→ What you should do
Each of the records must appear again, exactly as it was written.

[The input — start]

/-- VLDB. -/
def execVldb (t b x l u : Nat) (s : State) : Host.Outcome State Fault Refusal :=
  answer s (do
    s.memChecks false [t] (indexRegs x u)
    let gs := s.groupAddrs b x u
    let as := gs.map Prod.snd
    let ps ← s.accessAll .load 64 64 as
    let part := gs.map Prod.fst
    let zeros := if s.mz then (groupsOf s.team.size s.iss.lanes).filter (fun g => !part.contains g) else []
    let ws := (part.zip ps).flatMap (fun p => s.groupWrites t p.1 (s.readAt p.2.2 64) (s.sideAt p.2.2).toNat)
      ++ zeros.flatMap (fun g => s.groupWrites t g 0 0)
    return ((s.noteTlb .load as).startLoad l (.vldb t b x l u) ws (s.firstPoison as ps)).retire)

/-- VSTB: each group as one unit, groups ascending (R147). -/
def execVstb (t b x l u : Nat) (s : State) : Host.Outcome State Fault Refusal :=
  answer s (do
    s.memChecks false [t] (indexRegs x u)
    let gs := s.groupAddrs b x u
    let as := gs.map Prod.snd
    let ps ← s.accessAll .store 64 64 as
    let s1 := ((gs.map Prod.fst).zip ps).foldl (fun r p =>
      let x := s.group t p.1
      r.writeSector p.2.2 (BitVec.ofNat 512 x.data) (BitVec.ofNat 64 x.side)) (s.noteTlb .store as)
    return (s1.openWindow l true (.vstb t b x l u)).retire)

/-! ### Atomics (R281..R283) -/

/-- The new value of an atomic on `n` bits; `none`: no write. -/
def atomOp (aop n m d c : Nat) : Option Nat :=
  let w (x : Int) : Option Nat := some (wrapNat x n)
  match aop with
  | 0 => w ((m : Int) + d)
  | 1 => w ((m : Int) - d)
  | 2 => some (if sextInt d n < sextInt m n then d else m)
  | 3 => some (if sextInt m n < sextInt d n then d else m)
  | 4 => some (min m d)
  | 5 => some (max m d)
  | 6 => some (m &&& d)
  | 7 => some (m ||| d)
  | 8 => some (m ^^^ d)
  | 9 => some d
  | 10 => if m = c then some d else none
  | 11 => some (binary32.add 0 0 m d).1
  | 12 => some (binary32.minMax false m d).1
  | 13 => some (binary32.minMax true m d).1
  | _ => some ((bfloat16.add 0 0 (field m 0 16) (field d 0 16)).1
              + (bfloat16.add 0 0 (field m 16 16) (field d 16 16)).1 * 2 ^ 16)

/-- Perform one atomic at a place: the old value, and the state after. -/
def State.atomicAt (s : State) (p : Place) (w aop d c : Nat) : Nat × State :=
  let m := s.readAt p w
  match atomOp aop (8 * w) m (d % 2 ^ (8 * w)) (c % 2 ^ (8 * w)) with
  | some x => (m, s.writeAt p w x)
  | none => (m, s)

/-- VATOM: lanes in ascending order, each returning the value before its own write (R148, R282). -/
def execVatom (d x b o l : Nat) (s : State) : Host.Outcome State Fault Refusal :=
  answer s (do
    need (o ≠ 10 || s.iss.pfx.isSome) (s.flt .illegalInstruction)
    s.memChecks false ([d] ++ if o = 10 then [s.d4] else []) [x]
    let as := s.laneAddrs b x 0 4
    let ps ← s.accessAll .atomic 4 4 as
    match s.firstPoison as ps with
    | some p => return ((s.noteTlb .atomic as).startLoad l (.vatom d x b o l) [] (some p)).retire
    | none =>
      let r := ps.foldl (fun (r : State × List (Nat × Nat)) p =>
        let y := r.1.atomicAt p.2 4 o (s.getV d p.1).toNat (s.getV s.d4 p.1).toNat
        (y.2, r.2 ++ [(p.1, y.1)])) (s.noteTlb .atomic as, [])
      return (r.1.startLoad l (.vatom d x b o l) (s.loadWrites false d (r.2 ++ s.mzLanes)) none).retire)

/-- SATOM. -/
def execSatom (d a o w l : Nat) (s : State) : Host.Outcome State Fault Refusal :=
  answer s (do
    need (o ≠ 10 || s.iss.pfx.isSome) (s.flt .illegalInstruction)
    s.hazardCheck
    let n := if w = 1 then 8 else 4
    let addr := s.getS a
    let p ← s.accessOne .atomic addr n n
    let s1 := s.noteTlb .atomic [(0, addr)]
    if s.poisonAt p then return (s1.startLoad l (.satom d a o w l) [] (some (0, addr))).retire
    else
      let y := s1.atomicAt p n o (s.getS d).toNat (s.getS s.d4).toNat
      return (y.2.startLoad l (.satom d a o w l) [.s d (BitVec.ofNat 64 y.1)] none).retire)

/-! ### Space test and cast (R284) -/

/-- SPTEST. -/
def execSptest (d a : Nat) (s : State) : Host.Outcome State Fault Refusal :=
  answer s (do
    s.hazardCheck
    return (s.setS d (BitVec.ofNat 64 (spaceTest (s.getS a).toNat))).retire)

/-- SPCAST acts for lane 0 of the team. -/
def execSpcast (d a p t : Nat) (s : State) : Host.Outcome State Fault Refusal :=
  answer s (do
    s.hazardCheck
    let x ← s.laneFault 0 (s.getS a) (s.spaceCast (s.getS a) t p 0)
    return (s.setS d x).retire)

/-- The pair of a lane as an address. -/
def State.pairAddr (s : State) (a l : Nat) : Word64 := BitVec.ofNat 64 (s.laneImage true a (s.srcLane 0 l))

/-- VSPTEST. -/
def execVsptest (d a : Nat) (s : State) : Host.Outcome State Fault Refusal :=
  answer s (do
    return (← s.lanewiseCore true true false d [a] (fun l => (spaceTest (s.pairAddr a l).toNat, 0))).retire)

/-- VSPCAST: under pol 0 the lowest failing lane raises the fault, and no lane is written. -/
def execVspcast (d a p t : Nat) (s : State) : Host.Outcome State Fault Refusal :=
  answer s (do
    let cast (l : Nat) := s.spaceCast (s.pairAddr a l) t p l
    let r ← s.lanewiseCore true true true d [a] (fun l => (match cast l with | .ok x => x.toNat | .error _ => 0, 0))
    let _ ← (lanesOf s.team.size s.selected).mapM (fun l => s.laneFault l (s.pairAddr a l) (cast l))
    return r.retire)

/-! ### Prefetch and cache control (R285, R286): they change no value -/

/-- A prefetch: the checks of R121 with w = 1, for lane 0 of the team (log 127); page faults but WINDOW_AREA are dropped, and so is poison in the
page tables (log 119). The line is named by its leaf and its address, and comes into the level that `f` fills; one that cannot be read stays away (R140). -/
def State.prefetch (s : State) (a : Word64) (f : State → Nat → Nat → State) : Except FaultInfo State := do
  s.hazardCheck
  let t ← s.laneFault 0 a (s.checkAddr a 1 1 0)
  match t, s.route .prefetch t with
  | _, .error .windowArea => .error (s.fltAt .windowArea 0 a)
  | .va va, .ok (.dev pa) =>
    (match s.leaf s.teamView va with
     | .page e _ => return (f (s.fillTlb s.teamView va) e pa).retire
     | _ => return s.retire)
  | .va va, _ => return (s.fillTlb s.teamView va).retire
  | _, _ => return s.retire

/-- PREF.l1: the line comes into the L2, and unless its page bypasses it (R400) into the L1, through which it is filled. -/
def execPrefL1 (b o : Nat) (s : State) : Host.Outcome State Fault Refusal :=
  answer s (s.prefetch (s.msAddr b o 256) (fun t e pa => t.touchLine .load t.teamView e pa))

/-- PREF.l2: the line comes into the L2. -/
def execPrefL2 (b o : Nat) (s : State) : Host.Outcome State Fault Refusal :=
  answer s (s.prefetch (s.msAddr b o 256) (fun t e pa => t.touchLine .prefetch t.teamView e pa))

[The input — finish]

→ Written solution
/-- VLDB. -/
def execVldb (t b x l u : Nat) (s : State) : Host.Outcome State Fault Refusal :=
  answer s (do
    s.memChecks false [t] (indexRegs x u)
    let gs := s.groupAddrs b x u
    let as := gs.map Prod.snd
    let ps ← s.accessAll .load 64 64 as
    let part := gs.map Prod.fst
    let zeros := if s.mz then (groupsOf s.team.size s.iss.lanes).filter (fun g => !part.contains g) else []
    let ws := (part.zip ps).flatMap (fun p => s.groupWrites t p.1 (s.readAt p.2.2 64) (s.sideAt p.2.2).toNat)
      ++ zeros.flatMap (fun g => s.groupWrites t g 0 0)
    return ((s.noteTlb .load as).startLoad l (.vldb t b x l u) ws (s.firstPoison as ps)).retire)

/-- VSTB: each group as one unit, groups ascending (R147). -/
def execVstb (t b x l u : Nat) (s : State) : Host.Outcome State Fault Refusal :=
  answer s (do
    s.memChecks false [t] (indexRegs x u)
    let gs := s.groupAddrs b x u
    let as := gs.map Prod.snd
    let ps ← s.accessAll .store 64 64 as
    let s1 := ((gs.map Prod.fst).zip ps).foldl (fun r p =>
      let x := s.group t p.1
      r.writeSector p.2.2 (BitVec.ofNat 512 x.data) (BitVec.ofNat 64 x.side)) (s.noteTlb .store as)
    return (s1.openWindow l true (.vstb t b x l u)).retire)

/-! ### Atomics (R281..R283) -/

/-- The new value of an atomic on `n` bits; `none`: no write. -/
def atomOp (aop n m d c : Nat) : Option Nat :=
  let w (x : Int) : Option Nat := some (wrapNat x n)
  match aop with
  | 0 => w ((m : Int) + d)
  | 1 => w ((m : Int) - d)
  | 2 => some (if sextInt d n < sextInt m n then d else m)
  | 3 => some (if sextInt m n < sextInt d n then d else m)
  | 4 => some (min m d)
  | 5 => some (max m d)
  | 6 => some (m &&& d)
  | 7 => some (m ||| d)
  | 8 => some (m ^^^ d)
  | 9 => some d
  | 10 => if m = c then some d else none
  | 11 => some (binary32.add 0 0 m d).1
  | 12 => some (binary32.minMax false m d).1
  | 13 => some (binary32.minMax true m d).1
  | _ => some ((bfloat16.add 0 0 (field m 0 16) (field d 0 16)).1
              + (bfloat16.add 0 0 (field m 16 16) (field d 16 16)).1 * 2 ^ 16)

/-- Perform one atomic at a place: the old value, and the state after. -/
def State.atomicAt (s : State) (p : Place) (w aop d c : Nat) : Nat × State :=
  let m := s.readAt p w
  match atomOp aop (8 * w) m (d % 2 ^ (8 * w)) (c % 2 ^ (8 * w)) with
  | some x => (m, s.writeAt p w x)
  | none => (m, s)

/-- VATOM: lanes in ascending order, each returning the value before its own write (R148, R282). -/
def execVatom (d x b o l : Nat) (s : State) : Host.Outcome State Fault Refusal :=
  answer s (do
    need (o ≠ 10 || s.iss.pfx.isSome) (s.flt .illegalInstruction)
    s.memChecks false ([d] ++ if o = 10 then [s.d4] else []) [x]
    let as := s.laneAddrs b x 0 4
    let ps ← s.accessAll .atomic 4 4 as
    match s.firstPoison as ps with
    | some p => return ((s.noteTlb .atomic as).startLoad l (.vatom d x b o l) [] (some p)).retire
    | none =>
      let r := ps.foldl (fun (r : State × List (Nat × Nat)) p =>
        let y := r.1.atomicAt p.2 4 o (s.getV d p.1).toNat (s.getV s.d4 p.1).toNat
        (y.2, r.2 ++ [(p.1, y.1)])) (s.noteTlb .atomic as, [])
      return (r.1.startLoad l (.vatom d x b o l) (s.loadWrites false d (r.2 ++ s.mzLanes)) none).retire)

/-- SATOM. -/
def execSatom (d a o w l : Nat) (s : State) : Host.Outcome State Fault Refusal :=
  answer s (do
    need (o ≠ 10 || s.iss.pfx.isSome) (s.flt .illegalInstruction)
    s.hazardCheck
    let n := if w = 1 then 8 else 4
    let addr := s.getS a
    let p ← s.accessOne .atomic addr n n
    let s1 := s.noteTlb .atomic [(0, addr)]
    if s.poisonAt p then return (s1.startLoad l (.satom d a o w l) [] (some (0, addr))).retire
    else
      let y := s1.atomicAt p n o (s.getS d).toNat (s.getS s.d4).toNat
      return (y.2.startLoad l (.satom d a o w l) [.s d (BitVec.ofNat 64 y.1)] none).retire)

/-! ### Space test and cast (R284) -/

/-- SPTEST. -/
def execSptest (d a : Nat) (s : State) : Host.Outcome State Fault Refusal :=
  answer s (do
    s.hazardCheck
    return (s.setS d (BitVec.ofNat 64 (spaceTest (s.getS a).toNat))).retire)

/-- SPCAST acts for lane 0 of the team. -/
def execSpcast (d a p t : Nat) (s : State) : Host.Outcome State Fault Refusal :=
  answer s (do
    s.hazardCheck
    let x ← s.laneFault 0 (s.getS a) (s.spaceCast (s.getS a) t p 0)
    return (s.setS d x).retire)

/-- The pair of a lane as an address. -/
def State.pairAddr (s : State) (a l : Nat) : Word64 := BitVec.ofNat 64 (s.laneImage true a (s.srcLane 0 l))

/-- VSPTEST. -/
def execVsptest (d a : Nat) (s : State) : Host.Outcome State Fault Refusal :=
  answer s (do
    return (← s.lanewiseCore true true false d [a] (fun l => (spaceTest (s.pairAddr a l).toNat, 0))).retire)

/-- VSPCAST: under pol 0 the lowest failing lane raises the fault, and no lane is written. -/
def execVspcast (d a p t : Nat) (s : State) : Host.Outcome State Fault Refusal :=
  answer s (do
    let cast (l : Nat) := s.spaceCast (s.pairAddr a l) t p l
    let r ← s.lanewiseCore true true true d [a] (fun l => (match cast l with | .ok x => x.toNat | .error _ => 0, 0))
    let _ ← (lanesOf s.team.size s.selected).mapM (fun l => s.laneFault l (s.pairAddr a l) (cast l))
    return r.retire)

/-! ### Prefetch and cache control (R285, R286): they change no value -/

/-- A prefetch: the checks of R121 with w = 1, for lane 0 of the team (log 127); page faults but WINDOW_AREA are dropped, and so is poison in the
page tables (log 119). The line is named by its leaf and its address, and comes into the level that `f` fills; one that cannot be read stays away (R140). -/
def State.prefetch (s : State) (a : Word64) (f : State → Nat → Nat → State) : Except FaultInfo State := do
  s.hazardCheck
  let t ← s.laneFault 0 a (s.checkAddr a 1 1 0)
  match t, s.route .prefetch t with
  | _, .error .windowArea => .error (s.fltAt .windowArea 0 a)
  | .va va, .ok (.dev pa) =>
    (match s.leaf s.teamView va with
     | .page e _ => return (f (s.fillTlb s.teamView va) e pa).retire
     | _ => return s.retire)
  | .va va, _ => return (s.fillTlb s.teamView va).retire
  | _, _ => return s.retire

/-- PREF.l1: the line comes into the L2, and unless its page bypasses it (R400) into the L1, through which it is filled. -/
def execPrefL1 (b o : Nat) (s : State) : Host.Outcome State Fault Refusal :=
  answer s (s.prefetch (s.msAddr b o 256) (fun t e pa => t.touchLine .load t.teamView e pa))

/-- PREF.l2: the line comes into the L2. -/
def execPrefL2 (b o : Nat) (s : State) : Host.Outcome State Fault Refusal :=
  answer s (s.prefetch (s.msAddr b o 256) (fun t e pa => t.touchLine .prefetch t.teamView e pa))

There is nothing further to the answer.